━━━ THE RECORDS

-- ==== Sys2Proof/Machine/Operands.lean ====
section
/-!
DEFINITION. The operand forms: for every opcode of Table 2.7, whether it is privileged (R91) and which bits and
encodings its operands may hold (R68 item 2, R719, and the operand table of its owning chapter), and the checks of a
fetched descriptor (R68, R555, R559, R569).
-/

namespace Sys2Proof.Machine

open Sys2Proof

/-- A word holds nothing outside the bits of a mask. -/
def within (mask : Nat) (w : Word) : Bool := w.toNat &&& mask == w.toNat

/-- The mask of bits [hi:lo]. -/
def fieldMask (hi lo : Nat) : Nat := (2 ^ (hi + 1 - lo) - 1) * 2 ^ lo

/-- A word uses only the low `n` bits. -/
def fitsIn (n : Nat) (w : Word) : Bool := w.toNat < 2 ^ n

/-- A word is a multiple of `n` (R719). -/
def aligned (n : Nat) (w : Word) : Bool := w.toNat % n == 0

/-- Operands from the `k`-th on (0 is A, 4 is E) are zero. -/
def Desc.zeroFrom (k : Nat) (d : Desc) : Bool := ([d.a, d.b, d.c, d.d, d.e].drop k).all (· == 0)

/-- An opcode of Table 2.7: whether it is privileged, and its operand forms. -/
structure OpInfo where
  priv : Bool
  form : Desc → Bool

/-- `KEY_INSTALL` operands by mode (Table 15.11). -/
def keyInstallForm (d : Desc) : Bool :=
  match bits 3 0 d.a with
  | 0 | 1 | 3 => fitsIn 48 d.a && d.zeroFrom 1
  | 2 => fitsIn 50 d.a && d.zeroFrom 1
  | 4 => fitsIn 4 d.a && d.zeroFrom 2
  | 5 => fitsIn 4 d.a && fitsIn 16 d.c && d.zeroFrom 3
  | _ => false

/-- `KEY_ERASE` operands by mode (Table 15.11). -/
def keyEraseForm (d : Desc) : Bool :=
  match bits 3 0 d.a with
  | 0 => within (0xF + fieldMask 47 24 + fieldMask 50 50) d.a && d.zeroFrom 1
  | 1 => fitsIn 24 d.a && d.zeroFrom 1
  | 2 => fitsIn 4 d.a && d.zeroFrom 1
  | 3 => fitsIn 4 d.a && d.b == 0x20455349_4F52455A && d.zeroFrom 2
  | _ => false

/-- `CENSUS_ARM` operands by mode (Table 17.2). -/
def censusArmForm (d : Desc) : Bool :=
  match bits 1 0 d.a with
  | 0 => within (0x3F + fieldMask 31 16) d.a && within (0x1FF + fieldMask 31 16) d.b && d.e == 0
  | 1 => fitsIn 4 d.a && d.zeroFrom 1
  | 2 => within 0x33 d.a && fitsIn 24 d.b && fitsIn 25 d.c && d.c != 0 && aligned 64 d.d && aligned 64 d.e
  | _ => false

/-- `RMA_REGISTER` operands by mode (Table 12.3). -/
def rmaRegisterForm (d : Desc) : Bool :=
  match bits 1 0 d.a with
  | 0 => fitsIn 5 d.a && within (0xFFF + fieldMask 63 16) d.b && bits 63 16 d.b % 64 == 0
      && fitsIn 48 d.c && aligned 64 d.c && d.c != 0 && fitsIn 32 d.d && fitsIn 16 d.e
  | 1 => within (0xFF + fieldMask 63 32) d.a && fitsIn 12 d.e
  | _ => false

/-- `RMA_DEREGISTER` operands by mode (Table 12.3). -/
def rmaDeregisterForm (d : Desc) : Bool :=
  match bits 1 0 d.a with
  | 0 => within (3 + fieldMask 47 16) d.a && d.zeroFrom 1
  | 1 => within (3 + fieldMask 63 32) d.a && d.zeroFrom 1
  | _ => false

/-- `SYNC_CONFIG` operands by mode (Table 14.4 and the cases of R568 that the operands alone decide). -/
def syncConfigForm (d : Desc) : Bool :=
  let v := d.b.toNat
  let x := d.c.toNat
  let auto := bit 21 d.a
  match bits 1 0 d.a with
  | 0 => within (0x3FFFFF + fieldMask 31 24) d.a && d.zeroFrom 3 &&
    (match bits 20 18 d.a with
      | 0 => !auto && bits 31 24 d.a == 0 && v == 0 && x == 0
      | 1 => !auto && x == 0
      | 2 => !auto && 1 ≤ x && v ≤ x
      | 3 => !auto && v == 0 && 1 ≤ x && x ≤ 32
      | 4 => x == 0
      | _ => false)
  | 1 => fitsIn 18 d.a && fitsIn 4 d.b && d.zeroFrom 2
  | _ => false

/-- `PROMOTE` and `DEMOTE` operands (Table 9.6). -/
def moveForm (evict : Bool) (d : Desc) : Bool :=
  fitsIn (if evict then 40 else 39) d.a && bits 63 32 d.b != 0 && d.zeroFrom 2
    && (!bit 31 d.a || (bits 30 24 d.a == 0 && bits 38 32 d.a == 0))

/-- `PIN` and `UNPIN` operands (R338). -/
def pinForm (d : Desc) : Bool := fitsIn 24 d.a && bits 63 32 d.b != 0 && d.zeroFrom 2

/-- `SEQ_OPEN` operands (Table 1.13): with `REOPEN`, `AUTO_ID`, `DURABLE` and `PUBLISH` are zero. -/
def seqOpenForm (d : Desc) : Bool :=
  fitsIn 28 d.a && fitsIn 24 d.b && d.zeroFrom 2 && (!bit 26 d.a || (bits 25 24 d.a == 0 && !bit 27 d.a))

/-- `PLOT_CREATE` operands: its reserved bits (Table 1.3); the encodings of its fields are checks of R22. -/
def plotCreateForm (d : Desc) : Bool :=
  fitsIn 56 d.a && fitsIn 56 d.c && fitsIn 33 d.d && fitsIn 16 d.e

/-- `PREFIX_PUBLISH` operands (Table 3.6): mode 0x3 is reserved, and mode 0x2 names no sequence. -/
def publishForm (d : Desc) : Bool :=
  fitsIn 26 d.a && bits 25 24 d.a != 3 && (bits 25 24 d.a != 2 || bits 23 0 d.a == 0)
    && fitsIn 32 d.b && fitsIn 32 d.c && d.c != 0 && d.zeroFrom 3

/-- `DIR_WRITE` operands: the operations that Table 3.3 gives a directory write. -/
def dirWriteForm (d : Desc) : Bool :=
  fitsIn 21 d.a && [2, 3, 4, 6].contains (bits 20 18 d.a) && fitsIn 56 d.c && fitsIn 32 d.d && d.e == 0

/-- `DIR_MATCH_NEXT` operands: a scan that has not started is at position zero. -/
def matchNextForm (d : Desc) : Bool :=
  fitsIn 24 d.b && fitsIn 23 d.c && d.zeroFrom 3 && (bit 22 d.c || bits 21 0 d.c == 0)

/-- `WEIGHT_STREAM_DEFINE` operands: a deletion names nothing but the stream. -/
def streamDefineForm (d : Desc) : Bool :=
  fitsIn 14 d.a && d.zeroFrom 3 && within (0xFFF + fieldMask 27 16) d.b && aligned 64 d.c
    && (!bit 8 d.a || (bits 13 9 d.a == 0 && d.zeroFrom 1))

/-- `NM_REDUCE` operands (Table 13.8). -/
def reduceForm (d : Desc) : Bool :=
  within (0xFFF + fieldMask 33 16) d.a && bits 29 28 d.a < 3 && bits 32 30 d.a < 4 && d.e == 0

/-- The opcodes of Table 2.7. -/
def opInfo : Nat → Option OpInfo
  | 0x01 => some { priv := false, form := Desc.zeroFrom 0 }
  | 0x02 => some { priv := false, form := fun d => within 0xFFFF0FFF d.a && d.zeroFrom 1 }
  | 0x10 => some { priv := true, form := plotCreateForm }
  | 0x11 => some { priv := true, form := fun d => fitsIn 4 d.a && d.zeroFrom 1 }
  | 0x12 => some { priv := false, form := seqOpenForm }
  | 0x13 => some { priv := false, form := fun d => fitsIn 25 d.a && d.zeroFrom 1 }
  | 0x14 => some { priv := false, form := fun d => fitsIn 49 d.a && fitsIn 32 d.b && d.zeroFrom 2 }
  | 0x15 => some { priv := false, form := fun d => fitsIn 25 d.a && fitsIn 32 d.b && d.zeroFrom 2 }
  | 0x16 => some { priv := false, form := fun d => fitsIn 24 d.a && d.zeroFrom 1 }
  | 0x17 => some { priv := false, form := fun d => within (0x1FFFFFF + fieldMask 63 32) d.a && fitsIn 32 d.b
                                                    && aligned 4096 d.c && d.zeroFrom 3 }
  | 0x18 => some { priv := false, form := fun d => within 0xBFFFFFF d.a && fitsIn 24 d.b && fitsIn 12 d.c }
  | 0x20 => some { priv := false, form := fun d => fitsIn 24 d.a && aligned 4 d.b && fitsIn 25 d.c && d.zeroFrom 3 }
  | 0x21 => some { priv := false, form := fun d => within 0xBFFFFFF d.a && fitsIn 32 d.b && fitsIn 32 d.c
                                                    && d.zeroFrom 3 }
  | 0x22 => some { priv := false, form := publishForm }
  | 0x23 => some { priv := true, form := dirWriteForm }
  | 0x24 => some { priv := false, form := matchNextForm }
  | 0x30 => some { priv := false, form := fun d => fitsIn 38 d.a && fitsIn 32 d.b && aligned 64 d.c && aligned 4 d.d
                                                    && d.e == 0 }
  | 0x31 => some { priv := false, form := fun d => fitsIn 47 d.a && aligned 64 d.b && d.zeroFrom 2 }
  | 0x32 => some { priv := false, form := fun d => fitsIn 34 d.a && d.zeroFrom 1 }
  | 0x33 => some { priv := false, form := fun d => fitsIn 39 d.a && fitsIn 56 d.b && aligned 64 d.c && aligned 64 d.d
                                                    && aligned 8 d.e }
  | 0x34 => some { priv := false, form := fun d => fitsIn 37 d.a && !bit 31 d.a && bits 33 32 d.a < 2
                                                    && bits 63 32 d.b != 0 && aligned 64 d.c && fitsIn 32 d.d
                                                    && d.e == 0 }
  | 0x35 => some { priv := false, form := fun d => fitsIn 38 d.a && !bit 31 d.a && fitsIn 56 d.b && aligned 64 d.c
                                                    && aligned 64 d.d && bits 15 12 d.e == 0 }
  | 0x40 => some { priv := false, form := moveForm false }
  | 0x41 => some { priv := false, form := moveForm true }
  | 0x42 => some { priv := false, form := pinForm }
  | 0x43 => some { priv := false, form := pinForm }
  | 0x50 => some { priv := true, form := fun d => within (3 + fieldMask 15 8 + fieldMask 20 16) d.a
                                                   && bits 1 0 d.a < 2 && aligned 64 d.b && d.zeroFrom 2 }
  | 0x51 => some { priv := true, form := fun d => within (0x1FFF + fieldMask 20 16) d.a && d.zeroFrom 1 }
  | 0x52 => some { priv := true, form := streamDefineForm }
  | 0x58 => some { priv := true, form := fun d => fitsIn 13 d.a && aligned 64 d.b && d.zeroFrom 2 }
  | 0x60 => some { priv := true, form := fun d => fitsIn 33 d.a && fitsIn 33 d.b && d.b != 0 && d.zeroFrom 2 }
  | 0x61 => some { priv := false, form := fun d => fitsIn 3 d.a && d.zeroFrom 1 }
  | 0x62 => some { priv := false, form := fun d => fitsIn 1 d.a && aligned 64 d.b && fitsIn 32 d.c && aligned 64 d.c
                                                    && (bit 0 d.a || d.d == 0) && d.e == 0 }
  | 0x70 => some { priv := true, form := fun d => fitsIn 17 d.a && fitsIn 41 d.b && d.e == 0 }
  | 0x71 => some { priv := true, form := fun d => fitsIn 12 d.a && d.zeroFrom 1 }
  | 0x72 => some { priv := false, form := fun d => fitsIn 13 d.a && d.zeroFrom 1 }
  | 0x73 => some { priv := false, form := fun d => fitsIn 13 d.a && fitsIn 32 d.b && (!bit 12 d.a || d.b == 0)
                                                    && d.zeroFrom 2 }
  | 0x74 => some { priv := false, form := fun d => fitsIn 12 d.a && d.zeroFrom 1 }
  | 0x75 => some { priv := true, form := fun d => fitsIn 6 d.a && fitsIn 12 d.c }
  | 0x76 => some { priv := true, form := fun d => fitsIn 14 d.a && d.zeroFrom 1 }
  | 0x78 => some { priv := false, form := fun d => fitsIn 12 d.a && d.e == 0 }
  | 0x79 => some { priv := false, form := fun d => within (0xFFF + fieldMask 27 16) d.a && d.e == 0 }
  | 0x7A => some { priv := false, form := fun d => within (0xFFF + fieldMask 27 16) d.a && d.e == 0 }
  | 0x7B => some { priv := false, form := reduceForm }
  | 0x80 => some { priv := false, form := rmaRegisterForm }
  | 0x81 => some { priv := false, form := rmaDeregisterForm }
  | 0x82 => some { priv := false, form := fun d => fitsIn 25 d.d && d.e == 0 }
  | 0x83 => some { priv := false, form := fun d => fitsIn 32 d.c && fitsIn 25 d.d }
  | 0x84 => some { priv := false, form := fun d => bits 31 0 d.a == 0 && d.zeroFrom 1 }
  | 0x90 => some { priv := true, form := syncConfigForm }
  | 0x91 => some { priv := false, form := fun d => fitsIn 21 d.a && d.zeroFrom 2 && !d.wait }
  | 0x92 => some { priv := false, form := fun d => fitsIn 20 d.a && bits 19 16 d.a < 3 && d.zeroFrom 2 }
  | 0xA0 => some { priv := true, form := keyInstallForm }
  | 0xA1 => some { priv := true, form := keyEraseForm }
  | 0xA2 => some { priv := false, form := fun d => fitsIn 2 d.a && bits 1 0 d.a < 3 && fitsIn 32 d.d && d.e == 0 }
  | 0xB0 => some { priv := true, form := censusArmForm }
  | _ => none

/-- The reserved bits and encodings of the descriptor itself (Table 2.3, R67). -/
def Desc.headOk (d : Desc) : Bool :=
  bits 15 12 d.w0 == 0 && bits 63 58 d.w0 == 0 && d.cls < 2 && bits 31 20 d.w1 == 0 && bits 63 52 d.w1 == 0
    && (!d.wait || d.waitCond < 3) && (!d.signal || d.signalOp < 3)
    && (d.wait || d.waitVal == 0)
    && (if d.signal then d.signalOp != 2 || d.signalVal < 2 else d.signalVal == 0)

/-- Objects a descriptor names: waited on, signalled, and in an operand (R555). -/
def Desc.objects (d : Desc) : List Nat :=
  (if d.wait then [d.waitObj] else []) ++ (if d.signal then [d.signalObj] else [])
    ++ (match d.opcode with
      | 0x90 => [bits 17 2 d.a]
      | 0x91 | 0x92 => [bits 15 0 d.a]
      | 0x80 => if bits 1 0 d.a = 0 && bit 4 d.a then [bits 15 0 d.e] else []
      | 0xB0 => if bits 1 0 d.a = 0 && bit 5 d.a then [bits 31 16 d.a] else []
      | _ => [])

/-- A wait condition is defined for an object's kind (Table 14.2), with a semaphore acquire from 1 to `LIMIT` units. -/
def Obj.waitable (w : WaitOn) (x : Obj) : Bool :=
  match x.kind, w.cond with
  | .counter, 0 | .counter, 1 | .event, 0 | .event, 1 | .barrier, 2 => true
  | .semaphore, 0 => 1 ≤ w.v && w.v ≤ x.limit
  | _, _ => false

/-- A signal operation is defined for an object's kind (Table 14.3). -/
def Obj.signalable (op : Nat) (x : Obj) : Bool :=
  match x.kind, op with
  | .counter, 0 | .counter, 1 | .event, 0 | .event, 1 | .semaphore, 0 | .barrier, 2 => true
  | _, _ => false

/-- The queue's function owns an object, or the queue is privileged (R555); an object of kind `NONE` has function 0. -/
def Core.mayName (q o : Nat) (c : Core) : Bool :=
  (c.sq q).priv || (match c.obj? o with | some x => x.func | none => 0) == (c.sq q).func

/-- R559 and R569: the objects waited on and signalled exist and the operations are defined for their kinds. -/
def Core.objectsFit (d : Desc) (c : Core) : Bool :=
  (!d.waits || (match c.obj? d.waitOn.obj with
      | some x => x.waitable d.waitOn && (d.opcode != opSyncWait || !bit 20 d.a || x.kind == .barrier)
      | none => false))
    && (!d.signal || (match c.obj? d.signalObj with | some x => x.signalable d.signalOp | none => false))

/-- A command of queue `q` with this identifier holds a slot (R68 item 6). -/
def Core.idHeld (q id : Nat) (c : Core) : Bool := c.cmd.slots.any fun s => s.queue = q && s.desc.cmdId = id

/-- The checks of R68 on a fetched descriptor: the first that fails fixes the status. -/
def Core.validate (q : Nat) (d : Desc) (c : Core) : Option Status :=
  match opInfo d.opcode with
  | none => some .invalidOpcode
  | some o =>
    let sq := c.sq q
    firstFail [(d.headOk && o.form d, .invalidField), (!o.priv || sq.priv, .notPermitted),
      (sq.priv || d.tenant == sq.tenant, .notPermitted), (d.cls != 0 || sq.lcOk, .notPermitted),
      (!c.idHeld q d.cmdId, .invalidField), (d.objects.all fun o => c.mayName q o, .notPermitted),
      (c.objectsFit d, .invalidField)]

end Sys2Proof.Machine
end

━━━━━━

[YOUR TASK]
Only those lines of the entries above that run from the line containing "64 d.c && fitsIn 32 d.d" to the line containing "0x41 => some", both included, should be transcribed exactly.

[RESPONSE AREA]
                                                    && bits 63 32 d.b != 0 && aligned 64 d.c && fitsIn 32 d.d
                                                    && d.e == 0 }
  | 0x35 => some { priv := false, form := fun d => fitsIn 38 d.a && !bit 31 d.a && fitsIn 56 d.b && aligned 64 d.c
                                                    && aligned 64 d.d && bits 15 12 d.e == 0 }
  | 0x40 => some { priv := false, form := moveForm false }
  | 0x41 => some { priv := false, form := moveForm true }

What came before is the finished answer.